In July 2005, a death in Jakarta was the first confirmed human fatality in Indonesia. The deaths of two children, neither of whom were reported to have had close contact with poultry, further raised concerns of human-to-human transmission.  As of July 2005, most human cases of avian influenza in East Asia have been attributed to consumption of diseased poultry. Person-to-person transmission has not been unequivocally confirmed in the outbreaks in East Asia.
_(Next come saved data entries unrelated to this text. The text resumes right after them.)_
/-! ### The state window (R468) -/

/-- Word `i` of a slot's state, as READ_SLOT returns it and FAB_STATE_WIN shows it. -/
def slotStateWord (kind W : Nat) (s : SlotSt) (i : Nat) : Word :=
  let lo := fun (d : DWord) => w32 d.toNat
  let hi := fun (d : DWord) => w32 (d.toNat / 2 ^ 32)
  let pos := w32 (s.m % 2048 + s.wpos % 2048 * 65536)
  match i with
  | 0 => w32 (bnat s.cPrev + 2 * bnat s.op + 4 * bnat s.blk + 8 * bnat s.fresh + 16 * bnat s.pulse +
      32 * bnat s.taValid + 64 * bnat (isWindow kind && decide (W ≤ s.used)) + s.lostPrev % 65536 * 65536)
  | 1 => w32 s.puCnt
  | 2 => w32 s.doCnt
  | 3 => w32 (s.bitPrev % 65536)
  | i =>
    if i < 20 then s.held.getD (i - 4) zero32
    else match kind, i - 20 with
      | 1, 0 => w32 s.since
      | 3, 0 => lo s.aRe | 3, 1 => hi s.aRe | 3, 2 => lo s.bRe | 3, 3 => hi s.bRe
      | 3, 4 => pos | 3, 5 => w32 s.used | 3, 6 => w32 (s.lastPos % 2048)
      | 4, 0 => lo s.aRe | 4, 1 => hi s.aRe
      | 5, 0 => lo s.aRe | 5, 1 => hi s.aRe | 5, 2 => lo s.aIm | 5, 3 => hi s.aIm
      | 5, 4 => lo s.bRe | 5, 5 => hi s.bRe | 5, 6 => lo s.bIm | 5, 7 => hi s.bIm
      | 5, 8 => pos | 5, 9 => w32 s.used | 5, 10 => w32 (s.lastPos % 2048)
      | 6, 4 => w32 (s.wpos % 2048 * 65536) | 6, 5 => w32 s.used | 6, 6 => w32 (s.lastPos % 2048)
      | 8, 0 => w32 s.cnt | 9, 0 => w32 s.cnt
      | 11, 0 => w32 s.tA | 11, 1 => w32 (s.tA / 2 ^ 32) | 11, 2 => w32 s.cnt
      | _, _ => 0#32

/-- Word `i` of a slot's state as at the last closure, as FAB_STATE_WIN and READ_SLOT give it (R306, R468). -/
def Lane.stateWin (L : Lane) (s i : Nat) : Word :=
  let d := L.fabric.shownDesc.getD s []
  slotStateWord (dKind d) (dWin d) (L.fabric.shownSlots.getD s .reset) i

/-! ### Checking a descriptor (R128) -/

/-- The octets of a descriptor's words `0` to `n − 1`. -/
def descBytes (d : Desc) (n : Nat) : List Byte := (List.range n).flatMap (fun i => leBytes 4 (dWord d i).toNat)

/-- A word is a finite binary32. -/
def finite (w : Word) : Bool := !f32.isNaN w.toNat && !f32.isInf w.toNat

/-- The PAR words a kind uses, and which of them are integers (R127). -/
def parUsed : Nat → List Nat × List Nat
  | 1 => ([0, 1], [0])
  | 2 => ([0, 1, 2, 3, 4], [4])
  | 3 => ([0], [0])
  | 4 => ([0, 1, 2], [])
  | 5 => ([0, 1], [0, 1])
  | 6 => ([0], [0])
  | 7 => ([0, 1], [])
  | 8 => ([0], [0])
  | 9 => ([0], [0])
  | 11 => ([0], [0])
  | 12 => ([0, 1, 2] ++ (List.range 16).map (· + 4), [])
  | _ => ([], [])

/-- The greatest SUB of a kind (R127). -/
def subMax : Nat → Nat
  | 3 => 1 | 5 => 4 | 6 => 2 | 8 => 2 | 9 => 1 | 11 => 1 | _ => 0

/-- Code 0x2: reserved kinds, fields and encodings, a reference or a weight of an unused input among them.
[log 57 DEDUCED] -/
def badReserved (d : Desc) : Bool :=
  decide (12 < dKind d) || dHdr d 11 0 != 0 || dLoss d == 3 || dDir d == 3 || decide (subMax (dKind d) < dSub d) ||
  bits (dWord d 1) 31 24 != 0 || bits (dWord d 2) 31 24 != 0 || bits (dRoute d) 27 0 != 0 ||
  bits (dWord d 60) 31 20 != 0 || bits (dWord d 61) 31 11 != 0 || dWord d 63 != 0 ||
  (List.range 16).any (fun i =>
    if i < dNin d then bits (dIn d i) 26 16 != 0 || decide (12 < refSrc (dIn d i)) || (refInv (dIn d i) && !refIsBit (dIn d i))
    else dIn d i != 0 || dWt d i != 0) ||
  (List.range 20).any (fun i => !(parUsed (dKind d)).1.contains i && dPar d i != 0)

/-- The references in use. -/
def refsOf (d : Desc) : List Word := (List.range (dNin d)).map (dIn d)

/-- Code 0x3: a same-tick reference to the same or a higher stage. [log 57 DEDUCED] -/
def badStage (std : Nat → Desc) (d : Desc) : Bool :=
  (refsOf d).any (fun r => refSameTick r && decide (refIdx r < 4096 ∧ dStage d ≤ dStage (std (refIdx r))))

/-- Code 0x4: a disabled slot or chain, or an index out of range. [log 57 DEDUCED] -/
def badIndex (std : Nat → Desc) (chEn : Nat → Bool) (d : Desc) : Bool :=
  (refsOf d).any (fun r =>
    let i := refIdx r
    if refSrc r = 1 then decide (2048 ≤ i)
    else if refSrc r = 2 then decide (68 ≤ i) || !chEn i
    else if refIsSlot r then decide (4096 ≤ i) || !dEn (std i)
    else if refSrc r = 9 then decide (8192 ≤ i)
    else if refSrc r = 10 || refSrc r = 11 then bits r 15 13 != 0 || bits r 8 6 != 0
    else i != 0)

/-- Code 0x5: window length and allocation (R114). [log 57 DEDUCED] -/
def badWindow (alloc d : Desc) : Bool :=
  dWord d 60 != dWord alloc 60 || dWord d 61 != dWord alloc 61 || decide (1024 < dWcap d) ||
  (isWindow (dKind d) && (decide (dWin d < (if dKind d = 5 then 2 else 1)) || decide (dWcap d < dWin d)))

/-- Code 0x6: a parameter out of range for its kind. [log 57 DEDUCED] -/
def badParam (d : Desc) : Bool :=
  let p := fun i => dv (dPar d i)
  let n := fun i => (dPar d i).toNat
  let one := Dy.ofInt 1
  let half : Dy := ⟨false, 1, -1⟩
  let hrBad := fun (x : Dy) => x.lt half || one.lt x
  let neg := fun (x : Dy) => x.lt Dy.zero
  let own := [2, 8, 9, 11, 12].contains (dKind d)
  (refsOf d).zipIdx.any (fun r => !finite (dWt d r.2)) || !finite (dP d) || !finite (dH d) || !finite (dSubst d) ||
  (parUsed (dKind d)).1.any (fun i => !(parUsed (dKind d)).2.contains i && !finite (dPar d i)) ||
  (own && (dDir d != 0 || dAbs d)) ||
  (dDir d == 1 && (dv (dP d)).lt (dv (dH d))) || (dDir d == 2 && (dv (dH d)).lt (dv (dP d))) ||
  (match dKind d with
   | 1 => decide (n 0 < 1 ∨ 1023 < n 0)
   | 2 => (dv (dP d)).le Dy.zero || neg (p 0) || (p 1).lt (p 0) || (Dy.ofInt 2).lt (p 1) || neg (p 2) || hrBad (p 3) || decide (1 < n 4)
   | 4 => (p 2).le Dy.zero || one.lt (p 2)
   | 5 => decide (dWin d / 2 < n 1)
   | 7 => (p 0).le Dy.zero
   | 8 => decide (n 0 < 1 ∨ max24 < n 0)
   | 9 => decide (n 0 < 1 ∨ max24 < n 0)
   | 11 => decide (n 0 < 1 ∨ max24 < n 0)
   | 12 => neg (p 0) || neg (p 1) || hrBad (p 2) || (List.range 16).any (fun i => neg (p (4 + i)))
   | _ => false)

/-- Code 0x7: a service slot that reads a test source (R110). [log 57 DEDUCED] -/
def badTest (std : Nat → Desc) (chTest : Nat → Bool) (d : Desc) : Bool :=
  !dTest d && (refsOf d).any (fun r =>
    (refSrc r = 2 && chTest (refIdx r)) || (refIsSlot r && dTest (std (refIdx r))))

/-- The input counts of a kind (R111). -/
def ninOk : Nat → Nat → Bool
  | 2, n => decide (2 ≤ n)
  | 12, n => decide (2 ≤ n)
  | 7, n => n == 2
  | 10, n => n == 2
  | 11, n => n == 2
  | 9, n => decide (n ≤ 3)
  | _, n => n == 1

/-- The sources of a kind (R111). -/
def srcOk (kind : Nat) (r : Word) : Bool :=
  let s := refSrc r
  match kind with
  | 0 => refIsVal r
  | 1 => s == 1 || s == 2
  | 2 => [1, 2, 3, 4, 12].contains s
  | 3 => refIsVal r && s != 12
  | 4 => refIsVal r && s != 12
  | 5 => [1, 2, 3, 4].contains s
  | 6 => refIsVal r && s != 12
  | 7 => refIsVal r
  | 10 => s == 3 || s == 4
  | 12 => [1, 2, 12].contains s
  | _ => refIsBit r

/-- Code 0x9: input count or source kind. -/
def badKind (d : Desc) : Bool := !ninOk (dKind d) (dNin d) || (refsOf d).any (fun r => !srcOk (dKind d) r)

/-- The first reason that applies to a new descriptor of slot `s`, in ascending order (R128); 0 if none. `std` is the
configuration that will stand at the apply tick, `alloc` the image's descriptor of the slot, `quota` whether the slot
lies in the function's element-slot quota. [log 57 DEDUCED] -/
def descReason (std : NMap Desc) (chEn chTest : Nat → Bool) (alloc : Desc) (quota : Bool) (s : Nat) (d : Desc) : Nat :=
  let after := fun i => if i = s then d else (std.get? i).getD []
  let others := std.cells.filter (fun c => c.1 != s && dEn c.2)
  if (dWord d 62).toNat != crc32 (descBytes d 62) then 0x1
  else if badReserved d then 0x2
  else if badStage after d then 0x3
  else if badIndex after chEn d then 0x4
  else if badWindow alloc d then 0x5
  else if badParam d then 0x6
  else if badTest after chTest d then 0x7
  else if !quota then 0x8
  else if badKind d then 0x9
  else if others.any (fun c => badStage after c.2 || badIndex after chEn c.2 || badTest after chTest c.2) then 0xA
  else 0

/-! ### Meanings -/

/-- ELEMENT_STAGE (R36, R98). -/
def execElementStage (lane : LaneId) (stage : Nat) (fault : Option FabFault) (ce : Nat) (s : State) :
    Host.Outcome State Fault Refusal :=
  onLane lane (Lane.elementStage stage fault ce) s

end Sys2Proof.Machine
end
On August 3, 2005, the WHO said it was following closely reports from China that at least 38 people have died and more than 200 others have been made ill by a swine-borne virus in Sichuan Province. Sichuan Province, where infections with Streptococcus suis have been detected in pigs in a concurrent outbreak, has one of the largest pig populations in China. The outbreak in humans has some unusual features and is being closely followed by the WHO. At that time, Chinese authorities say they have found no evidence of human-to-human transmission . On September 29, 2005, David Nabarro, the newly appointed Senior United Nations System Coordinator for Avian and Human Influenza, warned the world that an outbreak of avian influenza could kill 5 to 150 million people. Also, due to a bipartisan effort of the United States Senate, $4 billion dollars was appropriated to develop vaccines and treatments for Avian influenza.
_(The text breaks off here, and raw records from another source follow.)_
/-- Sends a publication's frame through IN in TC7; a lane without the active role sends none (R235). [log 59 DEDUCED] -/
def Lane.sendPub (L : Lane) (g : Nat) (x : GoosePub) (ahead : Nat) : Lane :=
  let L := L.setPub g { x with sentAt := L.tick }
  if !L.drives then L else
  let f := L.pubFrame g x ahead
  let L := L.sendOwn { dst := f.dst, src := f.src, tag := f.tag, etype := 0x88B8, len := gooseLen f, ecn := none,
                       red := none, body := .goose f } 7 (L.fld .TRM_GP_CFG 27 24 g)
  ((L.setReg .TRM_GP_STNUM (w32 x.st) g).setReg .TRM_GP_SQNUM (w32 x.sq) g).bump .TRM_GP_TXCNT g

/-- stNum or sqNum plus one, past 4,294,967,295 back to 1 (R147). -/
def nextNum (n : Nat) : Nat := if 4294967295 ≤ n then 1 else n + 1

/-- A change frame, or a publication's first: it carries the members as latched and restarts the repeats (R148). -/
def Lane.sendChange (L : Lane) (g : Nat) : Lane :=
  let x := L.pub g
  let every := min (L.fld .TRM_GP_REP0 15 0 g) (L.fld .TRM_GP_HB 19 0 g)
  let x := { x with mem := L.pubMembers g, st := if x.begun then nextNum x.st else 1, sq := 0, t := (L.refEdge + 3500 : Nat),
                    every := every, next := L.tick + every, begun := true, force := false, want := 0 }
  L.sendPub g x every

/-- A repeat of the frame before (R148). -/
def Lane.sendRepeat (L : Lane) (g : Nat) : Lane :=
  let x := L.pub g
  let every := min (2 * x.every) (L.fld .TRM_GP_HB 19 0 g)
  L.sendPub g { x with sq := nextNum x.sq, every := every, next := L.tick + every, want := 0 } every

/-- A repeat of a publication falls due in this tick and has not been asked for (R148). -/
def Lane.repeatDue (L : Lane) (g : Nat) : Bool :=
  let x := L.pub g
  L.flag .TRM_GP_CFG 31 g && x.begun && x.next == L.tick && x.sentAt != L.tick

/-- Frames that wait for the latch leave in the order G0 to G3: none passes a publication with a lower number whose
repeat is due in this tick (R148). [log 148 DEDUCED] -/
def pubDrain : List Nat → Lane → Lane
  | [], L => L
  | g :: t, L =>
    match (L.pub g).want with
    | 0 => if L.repeatDue g then L else pubDrain t L
    | 1 => pubDrain t (L.sendChange g)
    | _ => pubDrain t (L.sendRepeat g)

/-- A publication at the T+3,500 ns latch: a change, or its first frame, waits to leave in this tick (R148).
[log 148 DEDUCED] -/
def Lane.pubLatch (L : Lane) (g : Nat) : Lane :=
  let x := L.pub g
  if !L.flag .TRM_GP_CFG 31 g || (x.begun && (x.sentAt == L.tick || (!x.force && x.mem == L.pubMembers g))) then L
  else L.setPub g { x with want := 1 }

/-- A repeat whose interval has run enters the TC7 queue at the latch of the tick (R148). [log 148 DEDUCED] -/
def Lane.gooseRepeat (g : Nat) (L : Lane) : Lane :=
  let x := L.pub g
  if !L.flag .TRM_GP_CFG 31 g || L.trip.stop || !x.begun || L.tick < x.next || x.sentAt = L.tick || x.want != 0 then L
  else
    let L := L.setPub g { x with want := 2 }
    if L.trav.done.testBit 6 then pubDrain (List.range 4) L else L

/-- Publications stop (R149), with the condition code of the event. -/
def Lane.pubsStop (L : Lane) (cond : Nat) (time : Int) : Lane :=
  if L.trip.stop then L else
  let L := (({ L with trip := { L.trip with stop := true, pubs := L.trip.pubs.mapv (fun _ x => { x with want := 0 }) } } : Lane).setFlag
    .TRM_STAT 30 true)
  foldTo 4 (fun (L : Lane) g => if L.flag .TRM_GP_CFG 31 g then L.raise (60 + g) 0x01 time (leBytes 1 cond) else L) L

/-- Publications run again. -/
def Lane.pubsStart (L : Lane) (time : Int) : Lane :=
  if !L.trip.stop then L else
  let L := (({ L with trip := { L.trip with stop := false } } : Lane).setFlag .TRM_STAT 30 false)
  foldTo 4 (fun (L : Lane) g => if L.flag .TRM_GP_CFG 31 g then L.raise (60 + g) 0x02 time else L) L

/-! ### The T+3,500 ns latch (R138) -/

/-- The trip-matrix phase and its latch. At Level 2 the matrix is stopped: no term demand, triggers and flags 0; in a
freeze tick the held demand drives the lines and everything else stands (R149, R223). -/
def Lane.tripMatrixLatch (L : Lane) : Lane :=
  if 3 ≤ L.level || !L.inService then L else
  let r : Lane × Dests :=
    if L.frozen then (L, ⟨L.trip.tm, L.trip.gb, L.trip.gb - (L.trip.gb &&& L.trip.gbT), L.trip.trg, L.trip.flg⟩)
    else if L.level = 2 then (L, ⟨0, L.trip.gb, L.trip.gb - (L.trip.gb &&& L.trip.gbT), 0, 0⟩)
    else L.evalTerms
  let d := r.2
  let L := { r.1 with trip := { r.1.trip with tm := d.tl, gb := d.gb, gbT := d.gb - (d.gb &&& d.gbN), trg := d.trg, flg := d.flg } }
  let L := foldTo 16 (fun (L : Lane) i => L.latchLine d.tl i) L
  let L := if L.level = 2 || L.trip.stop then L
           else pubDrain (List.range 4) (if L.frozen then L else foldTo 4 (fun (L : Lane) g => L.pubLatch g) L)
  L.markDone 6

/-- READBACK at T+9,000 ns (R143): `levels` are the output levels read back, bit i for line i. -/
def Lane.readback (levels : Nat) (L : Lane) : Lane :=
  if !L.inService then L else
  foldTo 16 (fun (L : Lane) i =>
    let x := L.line i
    let want := L.lineLevel i
    if levels.testBit i == want then L.setLine i { x with mism := 0 }
    else
      let L := L.setLine i { x with mism := min 2 (x.mism + 1) }
      if 1 ≤ x.mism && !L.flag .TRM_TL_RDBK i then
        (L.setFlag .TRM_TL_RDBK i true).raise (36 + i) 0x04 (L.refEdge + 9000 : Nat) (leBytes 1 (bnat want))
      else L) L

/-! ### Lock, closure (R146) -/

/-- The backstop lock is set by PF0 at once; a lock already set, or a write by another function or of 0, changes
nothing. [log 60 DEDUCED] -/
def Lane.bspLock (fn : Nat) (w : Word) (now : Int) (L : Lane) : Lane :=
  if fn != 0 || !bit w 0 || L.flag .TRM_BSP_LOCK 0 then L
  else (L.setFlag .TRM_BSP_LOCK 0 true).raise 5 0x01 now

/-- The trip matrix is stopped: no term demand, triggers and flags 0 until it runs again (R149). -/
def Lane.matrixStop (L : Lane) : Lane :=
  let L : Lane := { L with trip := { L.trip with tm := 0, trg := 0, flg := 0 } }
  let L := ((L.setReg .TRM_TRG 0#32).setReg .TRM_FLG_LO 0#32).setReg .TRM_FLG_HI 0#32
  ((L.setReg .ILU_FLAG 0#32 254).setReg .ILU_FLAG 0#32 255).setFlag .TRM_STAT 31 false

/-- At closure the registers take the states as latched, and the matrix's flags become ILU flags 8,128 to 8,191
(R139). -/
def Lane.tripPublish (L : Lane) : Lane :=
  let t := L.trip
  let L := L.setReg .TRM_TL_STATE (w32 (bitsWhere (fun i => (L.line i).sealed) 16 * 65536 + bitsWhere (fun i => (L.line i).trip) 16))
  let L := (L.setReg .TRM_GB_LO (w32 t.gb)).setReg .TRM_GB_HI (w32 (t.gb / 2 ^ 32))
  let L := (L.setReg .TRM_TRG (w32 t.trg)).setReg .TRM_FLG_LO (w32 t.flg)
  let L := L.setReg .TRM_FLG_HI (w32 (t.flg / 2 ^ 32))
  let L := (L.setReg .ILU_FLAG (w32 t.flg) 254).setReg .ILU_FLAG (w32 (t.flg / 2 ^ 32)) 255
  let L := (L.setFld .TRM_STAT 23 16 t.bsp).setFlag .TRM_STAT 31 (decide (L.level ≤ 1))
  foldTo 16 (fun (L : Lane) i =>
    L.setReg .TRM_TL_AGE (w32 (min 65535 (L.tick - (L.line i).ta))) i) L

/-! ### Meanings -/

/-- BACKSTOP_LATCH (R140, R145). -/
def execBackstopLatch (lane : LaneId) (s : State) : Host.Outcome State Fault Refusal := onLane lane Lane.backstopLatch s

/-- GOOSE_REPEAT (R148). -/
def execGooseRepeat (lane : LaneId) (pub : Nat) (s : State) : Host.Outcome State Fault Refusal :=
  onLane lane (Lane.gooseRepeat pub) s

/-- READBACK (R143). -/
def execReadback (lane : LaneId) (levels : Nat) (s : State) : Host.Outcome State Fault Refusal :=
  onLane lane (Lane.readback levels) s

/-- BSP_LOCK (R146). -/
def execBspLock (lane : LaneId) (fn : Nat) (w : Word) (now : Int) (s : State) : Host.Outcome State Fault Refusal :=
  onLane lane (Lane.bspLock fn w now) s

end Sys2Proof.Machine
end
In 2004 and 2005, 118 people are known to have been infected with the H5N1 virus and 61 of them died. The mortality rate of this virus is as high as that of the virus H1N1 that caused the Spanish Flu of 1918, which killed over 20 million people world wide. One of the major differences between H1N1 of 1918 and the current H5N1 is the fact that the latter is not (yet) transmissible between humans. Until recently, that prevented the H5N1 virus from becoming a pandemic. Recent research of Taubenberger et al {Taubenberger JK, Reid AH, Lourens RM, Wang R, Jin G, Fanning TG. Characterization of the 1918 influenza virus polymerase genes. Nature. 2005 Oct 6;437(7060):889-893} showed that the 1918 virus like H5N1 was an avian virus. Furthermore, Tumpey and colleagues {Tumpey TM, Basler CF, Aguilar PV, Zeng H, Solorzano A, Swayne DE, Cox NJ, Katz JM, Taubenberger JK, Palese P, Garcia-Sastre A. Characterization of the reconstructed 1918 Spanish influenza pandemic virus. Science. 2005 Oct 7;310(5745):77-80} who reconstructed the H1N1 virus of 1918 come to the conclusion that it is especially the polymerase genes and the HA and NA genes that caused the extreme virulence of this virus. The sequences of the polymerase proteins (PA, PB1, and PB2) of the 1918 virus and subsequent human viruses differ by only 10 amino acids from the avian influenza viruses. Human forms of seven of the ten amino acids have already been identified in currently circulating H5N1. It is not unlikely that also the other mutations eventually will surface and make the H5N1 virus better suited for human-to-human transmission.

Another important factor is the change of the HA protein to a binding preference for alpha 2,6 sialic acid (the major form in the human respiratory tract). In avian virus the HA protein preferentially binds to alpha 2,3 sialic acid, which is the major form in the avian enteric tract. It has been shown that only a single amino acid change can result in the change of this binding preference. Altogether it seems that only a few mutations are needed to make the H5N1 avian influenza virus a pandemic virus like the one of 1918.

"In Vietnam, scientists at the Ho Chi Minh Pasteur Institute who have been studying the genetic make up of H5N1 samples taken from people and poultry said it had undergone several mutations. 'There has been a mutation allowing the virus to (replicate) effectively in mammal tissue and become highly virulent.